Have you seen the documentary film Exit Through The Gift Shop by reclusive street-art legend Banksy? Doesn’t matter if you haven’t, but I watched it again last night, and it struck me strongly that it contains some great pointers for artistic success, that can be applied really easily to DJing.
The film ostensibly documents the rise of “Mr Brainwash” (“MBW”), an LA-based French videographer-cum-artist who obsessively exploits his connection with the UK artist to achieve massive success for himself – much to the bemusement of many, not least Banksy himself.
How much you choose to believe of the film is up to you (I take it with a big pinch of salt), but there are universal lessons you can take directly from its hilarious story to help you to catapult your DJing career.
How to catapult your DJing career, the MBW way
- Be genuinely fascinated by something – Dubstep? Mashups? Club dancefloor politics? Live EDM? Whatever your bag is, you need to ask yourself whether you are truly obsessed with your flavour of DJing, club culture or musical performance to last the course. Because if you’re not, someone else is – someone who’ll get higher, faster than you can manage. In the film, Mr Brainwash is clearly obsessed – he makes his quest into his whole life’s work, and if you want real, stratospheric, superstar DJing success, you need to do the same
- Give it your all – Easy to do if you can tick the box for 1 above. If you aren’t prepared to relocate, beg, borrow, and generally turn in superhuman effort day after day, for years not months, then seemingly “instant” success will never be your. Behind every overnight sensation is masses of work
- Become indispensable to those you wish to emulate – Mr Brainwash became Banksy’s right-hand man, going over and above the call of duty time and time again for him. If you want to succeed, befriend the people who’ve got what you want and make their lives easier over and over again. Be creative to get noticed and then be insanely helpful and over time doors will open for you
- Obsessively win the confidence of everyone – Clubbers, venue owners, local journalists, club tastemakers, other DJs, record labels, music bloggers – you need all of these people on your side. As soon as your ship starts to move, all this work will click into place and make it unstoppable. Log every communication with these people, always follow up, constantly surprise them with your brilliance…

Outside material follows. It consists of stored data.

-- ==== Sys2Proof/Decode.lean ====
section
/-! DEFINITION. The encodings of R82 to R92: a decoder for sequencer words and one for VX op-words, both total
and written from the manual's tables, and after them the encoder. A word that is no instruction decodes to `none`
(its issue takes cause 0x0001, R84; an op-word that is none never reaches a tenon, R92). -/

namespace Sys2Proof

/-! ### Small-valued fields (R83, R16, R30, R90, R91) -/

def ITy.code : ITy → BitVec 3
  | .b => 0 | .bu => 1 | .h => 2 | .hu => 3 | .w => 4 | .wu => 5 | .d => 6

def ITy.ofCode (c : BitVec 3) : Option ITy :=
  match c.toNat with
  | 0 => some .b | 1 => some .bu | 2 => some .h | 3 => some .hu | 4 => some .w | 5 => some .wu | 6 => some .d
  | _ => none

def Scope.code : Scope → BitVec 3
  | .strand => 0 | .bent => 1 | .region => 2 | .device => 3 | .system => 4

def Scope.ofCode (c : BitVec 3) : Option Scope :=
  match c.toNat with
  | 0 => some .strand | 1 => some .bent | 2 => some .region | 3 => some .device | 4 => some .system
  | _ => none

def Order.code : Order → BitVec 2
  | .rlx => 0 | .acq => 1 | .rel => 2 | .acqrel => 3

def Order.ofCode (c : BitVec 2) : Order :=
  match c.toNat with
  | 0 => .rlx | 1 => .acq | 2 => .rel | _ => .acqrel

def Rnd.code : Rnd → BitVec 3
  | .rne => 0 | .rtz => 1 | .rup => 2 | .rdn => 3 | .rna => 4 | .dyn => 7

def Rnd.ofCode (c : BitVec 3) : Option Rnd :=
  match c.toNat with
  | 0 => some .rne | 1 => some .rtz | 2 => some .rup | 3 => some .rdn | 4 => some .rna | 7 => some .dyn
  | _ => none

def VTy.code : VTy → BitVec 2
  | .f32 => 0 | .f16 => 1 | .bf16 => 2 | .i32 => 3

def VTy.ofCode (c : BitVec 2) : VTy :=
  match c.toNat with
  | 0 => .f32 | 1 => .f16 | 2 => .bf16 | _ => .i32

def VLvl.code : VLvl → BitVec 2
  | .reg => 0 | .row => 1 | .tile => 2 | .round => 3

def VLvl.ofCode (c : BitVec 2) : VLvl :=
  match c.toNat with
  | 0 => .reg | 1 => .row | 2 => .tile | _ => .round

/-- R83: an f register field: bit 4 is 0. -/
def fReg (x : BitVec 5) : Option FReg := if x.extractLsb' 4 1 = 0 then some (x.extractLsb' 0 4) else none

/-- R83: a c register field: bits 4 and 3 are 0. -/
def cReg (x : BitVec 5) : Option CReg := if x.extractLsb' 3 2 = 0 then some (x.extractLsb' 0 3) else none

def fField (r : FReg) : BitVec 5 := (0#1) ++ r
def cField (r : CReg) : BitVec 5 := (0#2) ++ r

/-- A condition every instruction of a row meets. -/
def need (c : Bool) : Option Unit := if c then some () else none

/-! ### The formats of R82 -/

def major (w : Word32) : BitVec 7 := w.extractLsb' 25 7

structure RegW where
  d : BitVec 5
  a : BitVec 5
  b : BitVec 5
  m : BitVec 3
  fn : BitVec 7
  deriving DecidableEq, Repr

def RegW.of (w : Word32) : RegW :=
  ⟨w.extractLsb' 20 5, w.extractLsb' 15 5, w.extractLsb' 10 5, w.extractLsb' 7 3, w.extractLsb' 0 7⟩
def RegW.pack (maj : BitVec 7) (f : RegW) : Word32 := maj ++ f.d ++ f.a ++ f.b ++ f.m ++ f.fn

structure TriW where
  d : BitVec 5
  a : BitVec 5
  b : BitVec 5
  c : BitVec 5
  rm : BitVec 3
  fn : BitVec 2
  deriving DecidableEq, Repr

def TriW.of (w : Word32) : TriW :=
  ⟨w.extractLsb' 20 5, w.extractLsb' 15 5, w.extractLsb' 10 5, w.extractLsb' 5 5, w.extractLsb' 2 3, w.extractLsb' 0 2⟩
def TriW.pack (maj : BitVec 7) (f : TriW) : Word32 := maj ++ f.d ++ f.a ++ f.b ++ f.c ++ f.rm ++ f.fn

- Watch and learn – “Fake it till you make it” has merit, and confidence will get you everywhere, but it can slip in to arrogance if you think you’re the finished article from the off. There is loads to learn and if you’re not constantly telling yourself off for how stupid you were just a couple of weeks ago, frankly you’re not learning fast enough. Be humble, open-minded, and just watch. Stuff takes time to sink in, and if you’re not succeeding, it’s OK – you just haven’t earned it yet. Patience, young Jedi
- Think big – In the film, Mr Brainwash thinks stupidly, insanely big – and if you haven’t seen it, trust me that the guy is in absolutely no position to do so! If you don’t think big and plan big, nobody else is going to do it for you. Success on a decent scale doesn’t drift into people’s lives. They visualise it and obsess over it. So should you
- Call in your favours – If you’ve done all of the above, you’ll have a gang of people who believe in you, who you’ve helped, and who frankly owe you a favour or two. It’s not what you know, it’s who you know, and as part of your master plan, you need to call in your favours every now and then. Some doors simply won’t open unless you know the person with their hand on the handle, and unless you ask them to turn it for you
- Get help – A wise person once said that no empire was every built by one man. You simply cannot be good at everything, so surround yourself with mentors, and don’t be scared to ask for help and advice every step of the way
- Be mad – it impresses people – There’s nothing wrong with outward craziness. As long as you don’t believe your own hype and you continue to maintain a rock-solid focus under the facade, be as mad as you want upfront. People are attracted to zany characters in the colourful worlds of music and nightlife, and “larger than life” works better than “wallflower” in this game, so bold it up a bit and don’t be scared to shock and surprise
If you haven’t seen Exit Through The Gift Shop, I thoroughly recommend it. Quite apart from “documenting” in minute detail how to rise to the top in the art world (and by extension in the music world), it’s easily the most entertaining such film you’ll likely have seen for a long time.
Are you applying any of the above to your DJing career? Have you seen people achieve seemingly “instant” success while actually applying years of persistence? And what do you think of the film? We’d love to hear your thoughts in the comments.